Records drawn from a dataset
======

/-! ### Requests of other devices -/

/-- Whether an entry of the inbound table grants a kind of request of a sender at an offset (R434): bit 62 loads, 61 stores, 60
atomics. -/
def inboundGrants (s : State) (src off right : Nat) : Bool :=
  (List.range 64).any fun k =>
    let e := (Sparse.getD s.inbound k (0 : BitVec 128)).toNat
    e.testBit 63 && e.testBit right && bits e 40 16 == src && decide (bits e 16 23 * 65536 ≤ off) && decide (off < bits e 80 23 * 65536)

/-- The detail that refuses a request, 0 if it is accepted. -/
def inboundCheck (s : State) (src off right : Nat) : Nat :=
  if 0x6000000000 ≤ off then 1 else if inboundGrants s src off right then 0 else 2

/-- Whether a store of a device is still on its way to its home: its later requests wait, so that entries of one queue are
applied in order (R274). -/
def inboundPending (s : State) (src : Nat) : Bool := s.homeq.any fun e => e.2.any fun x => (x.reply.map (·.1)) == some src

/-- A request of a device, accepted or refused; none where it has to wait at this device. -/
def serveRequest (s : State) (src : Nat) (m : LinkMsg) : Option State :=
  match m with
  | .load id off =>
    let c := inboundCheck s src off 62
    if c != 0 then some (answerDevice s src id c 0)
    else if inboundPending s src || homeBusy s (.mem off) then none
    else if homePoisoned s (.mem off) then some (answerDevice s src id 6 0)
    else
      let (d, _, s) := homeRead (exchange s hubDie (homeDie off)) (off / 128 * 128) 1
      some (answerDevice s src id 0 d)
  | .store id off data mask =>
    let c := inboundCheck s src off 61
    if c != 0 then some (answerDevice s src id c 0)
    else if inboundPending s src then none
    else
      let x : Store := { line := .mem (off / 128 * 128), va := 0, data := data, mask := mask, policy := 1 }
      let k := sliceOf off
      some (tell { s with homeq := Sparse.set s.homeq k (Sparse.getD s.homeq k [] ++ [{ core := none, store := x, reply := some (src, id) }]) [] }
        hubDie (homeDie off))
  | .atomic id off width op operand compare =>
    let c := inboundCheck s src off 60
    if c != 0 then some (answerDevice s src id c 0)
    else if inboundPending s src || homeBusy s (.mem off) then none
    else if homePoisoned s (.mem off) then some (answerDevice s src id 6 0)
    else
      let s := (homeRead (exchange s hubDie (homeDie off)) (off / 128 * 128) 1).2.2
      let d := homeLine s (off / 128 * 128)
      let old := lineBytes d (off % 128) (width / 8)
      let new := (AtomOp.ofCode op).new width old operand compare
      let s := writeHome s none (.mem off) (width / 8) new
      let s := if op == 10 && new == 0 then nodeZero s (.mem off) else s
      some (answerDevice s src id 0 d)
  | .answer id detail d =>
    match s.outstanding.find? fun o => o.id == id with
    | none => some s
    | some o => some (answerRemote { s with outstanding := s.outstanding.filter fun x => x.id != id } o.what o.port detail d)
  | .contribution tag rank descriptor members elements =>
    some { s with mailbox := s.mailbox ++ [{ tag := tag, rank := rank, descriptor := descriptor, members := members, elements := elements }] }

/-- The flits left after an acknowledgement of all up to a number. -/
def acked (ack : BitVec 12) (fs : List Flit) : List Flit :=
  match fs.findIdx? fun f => f.seq == ack with
  | some i => fs.drop (i + 1)
  | none => fs

/-- Taking in an acknowledgement: the oldest flit left has been replayed no times yet. -/
def takeAck (s : State) (p : Nat) (ack : BitVec 12) : State :=
  let x := s.port p
  let left := acked ack x.retry
  if left.length == x.retry.length then s else s.setPort p { x with retry := left, replays := 0 }

/-- Returning a reply to the other end of a port (R412). -/
def reply (s : State) (p : Nat) (r : LinkReply) : State := s.setPort p { s.port p with returned := some r }

/-- Whether a number is one of the 512 accepted last. -/
def LinkPort.hasAccepted (x : LinkPort) (seq : BitVec 12) : Bool := decide ((x.expected - 1 - seq).toNat < 512)

/-- LINK_FLIT_RECEIVE (R412, R432 to R434, R437): a flit in which more than 8 bytes are in error fails its CRC after FEC, is logged and draws a
NAK; up to 8 are corrected and logged. Only the next expected number is accepted; one accepted already is acknowledged and dropped. A flit for
another device is forwarded; one that no route takes on is lost. -/
def execLinkFlitReceive (port : Nat) (seq ack : BitVec 12) (errors : Nat) (src dest : Nat) (hlc : Word) (msg : LinkMsg) (s : State) :
    Outcome State Fault Refusal :=
  if 16 ≤ port || (s.port port).down then .next s
  else
    let x := s.port port
    let logged := if errors == 0 then s else logError s 0 6 0 none port
    if 8 < errors then .next (reply logged port (.nak x.expected))
    else
      let s' := takeAck logged port ack
      if x.expected != seq then .next (if x.hasAccepted seq then reply s' port (.ack (x.expected - 1)) else s')
      else
        let go (t : State) : Outcome State Fault Refusal :=
          done (t.setPort port { t.port port with expected := seq + 1, returned := some (.ack seq) })
        let h := receiveStamp s' hubDie hlc
        if dest != s.host.nodeid.toNat then
          match routePort s' dest with
          | some p => go (enqueue h p (.flit { seq := 0, ack := 0, src := src, dest := dest, hlc := 0, msg := msg }))
          | none => go (logError h 0 6 1 none port)
        else
          match serveRequest h src msg with
          | some t => go t
          | none => .next s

======

What you will do -
Without changing anything, repeat every record above.

Response -
/-! ### Requests of other devices -/

/-- Whether an entry of the inbound table grants a kind of request of a sender at an offset (R434): bit 62 loads, 61 stores, 60
atomics. -/
def inboundGrants (s : State) (src off right : Nat) : Bool :=
  (List.range 64).any fun k =>
    let e := (Sparse.getD s.inbound k (0 : BitVec 128)).toNat
    e.testBit 63 && e.testBit right && bits e 40 16 == src && decide (bits e 16 23 * 65536 ≤ off) && decide (off < bits e 80 23 * 65536)

/-- The detail that refuses a request, 0 if it is accepted. -/
def inboundCheck (s : State) (src off right : Nat) : Nat :=
  if 0x6000000000 ≤ off then 1 else if inboundGrants s src off right then 0 else 2

/-- Whether a store of a device is still on its way to its home: its later requests wait, so that entries of one queue are
applied in order (R274). -/
def inboundPending (s : State) (src : Nat) : Bool := s.homeq.any fun e => e.2.any fun x => (x.reply.map (·.1)) == some src

/-- A request of a device, accepted or refused; none where it has to wait at this device. -/
def serveRequest (s : State) (src : Nat) (m : LinkMsg) : Option State :=
  match m with
  | .load id off =>
    let c := inboundCheck s src off 62
    if c != 0 then some (answerDevice s src id c 0)
    else if inboundPending s src || homeBusy s (.mem off) then none
    else if homePoisoned s (.mem off) then some (answerDevice s src id 6 0)
    else
      let (d, _, s) := homeRead (exchange s hubDie (homeDie off)) (off / 128 * 128) 1
      some (answerDevice s src id 0 d)
  | .store id off data mask =>
    let c := inboundCheck s src off 61
    if c != 0 then some (answerDevice s src id c 0)
    else if inboundPending s src then none
    else
      let x : Store := { line := .mem (off / 128 * 128), va := 0, data := data, mask := mask, policy := 1 }
      let k := sliceOf off
      some (tell { s with homeq := Sparse.set s.homeq k (Sparse.getD s.homeq k [] ++ [{ core := none, store := x, reply := some (src, id) }]) [] }
        hubDie (homeDie off))
  | .atomic id off width op operand compare =>
    let c := inboundCheck s src off 60
    if c != 0 then some (answerDevice s src id c 0)
    else if inboundPending s src || homeBusy s (.mem off) then none
    else if homePoisoned s (.mem off) then some (answerDevice s src id 6 0)
    else
      let s := (homeRead (exchange s hubDie (homeDie off)) (off / 128 * 128) 1).2.2
      let d := homeLine s (off / 128 * 128)
      let old := lineBytes d (off % 128) (width / 8)
      let new := (AtomOp.ofCode op).new width old operand compare
      let s := writeHome s none (.mem off) (width / 8) new
      let s := if op == 10 && new == 0 then nodeZero s (.mem off) else s
      some (answerDevice s src id 0 d)
  | .answer id detail d =>
    match s.outstanding.find? fun o => o.id == id with
    | none => some s
    | some o => some (answerRemote { s with outstanding := s.outstanding.filter fun x => x.id != id } o.what o.port detail d)
  | .contribution tag rank descriptor members elements =>
    some { s with mailbox := s.mailbox ++ [{ tag := tag, rank := rank, descriptor := descriptor, members := members, elements := elements }] }

/-- The flits left after an acknowledgement of all up to a number. -/
def acked (ack : BitVec 12) (fs : List Flit) : List Flit :=
  match fs.findIdx? fun f => f.seq == ack with
  | some i => fs.drop (i + 1)
  | none => fs

/-- Taking in an acknowledgement: the oldest flit left has been replayed no times yet. -/
def takeAck (s : State) (p : Nat) (ack : BitVec 12) : State :=
  let x := s.port p
  let left := acked ack x.retry
  if left.length == x.retry.length then s else s.setPort p { x with retry := left, replays := 0 }

/-- Returning a reply to the other end of a port (R412). -/
def reply (s : State) (p : Nat) (r : LinkReply) : State := s.setPort p { s.port p with returned := some r }

/-- Whether a number is one of the 512 accepted last. -/
def LinkPort.hasAccepted (x : LinkPort) (seq : BitVec 12) : Bool := decide ((x.expected - 1 - seq).toNat < 512)

/-- LINK_FLIT_RECEIVE (R412, R432 to R434, R437): a flit in which more than 8 bytes are in error fails its CRC after FEC, is logged and draws a
NAK; up to 8 are corrected and logged. Only the next expected number is accepted; one accepted already is acknowledged and dropped. A flit for
another device is forwarded; one that no route takes on is lost. -/
def execLinkFlitReceive (port : Nat) (seq ack : BitVec 12) (errors : Nat) (src dest : Nat) (hlc : Word) (msg : LinkMsg) (s : State) :
    Outcome State Fault Refusal :=
  if 16 ≤ port || (s.port port).down then .next s
  else
    let x := s.port port
    let logged := if errors == 0 then s else logError s 0 6 0 none port
    if 8 < errors then .next (reply logged port (.nak x.expected))
    else
      let s' := takeAck logged port ack
      if x.expected != seq then .next (if x.hasAccepted seq then reply s' port (.ack (x.expected - 1)) else s')
      else
        let go (t : State) : Outcome State Fault Refusal :=
          done (t.setPort port { t.port port with expected := seq + 1, returned := some (.ack seq) })
        let h := receiveStamp s' hubDie hlc
        if dest != s.host.nodeid.toNat then
          match routePort s' dest with
          | some p => go (enqueue h p (.flit { seq := 0, ack := 0, src := src, dest := dest, hlc := 0, msg := msg }))
          | none => go (logError h 0 6 1 none port)
        else
          match serveRequest h src msg with
          | some t => go t
          | none => .next s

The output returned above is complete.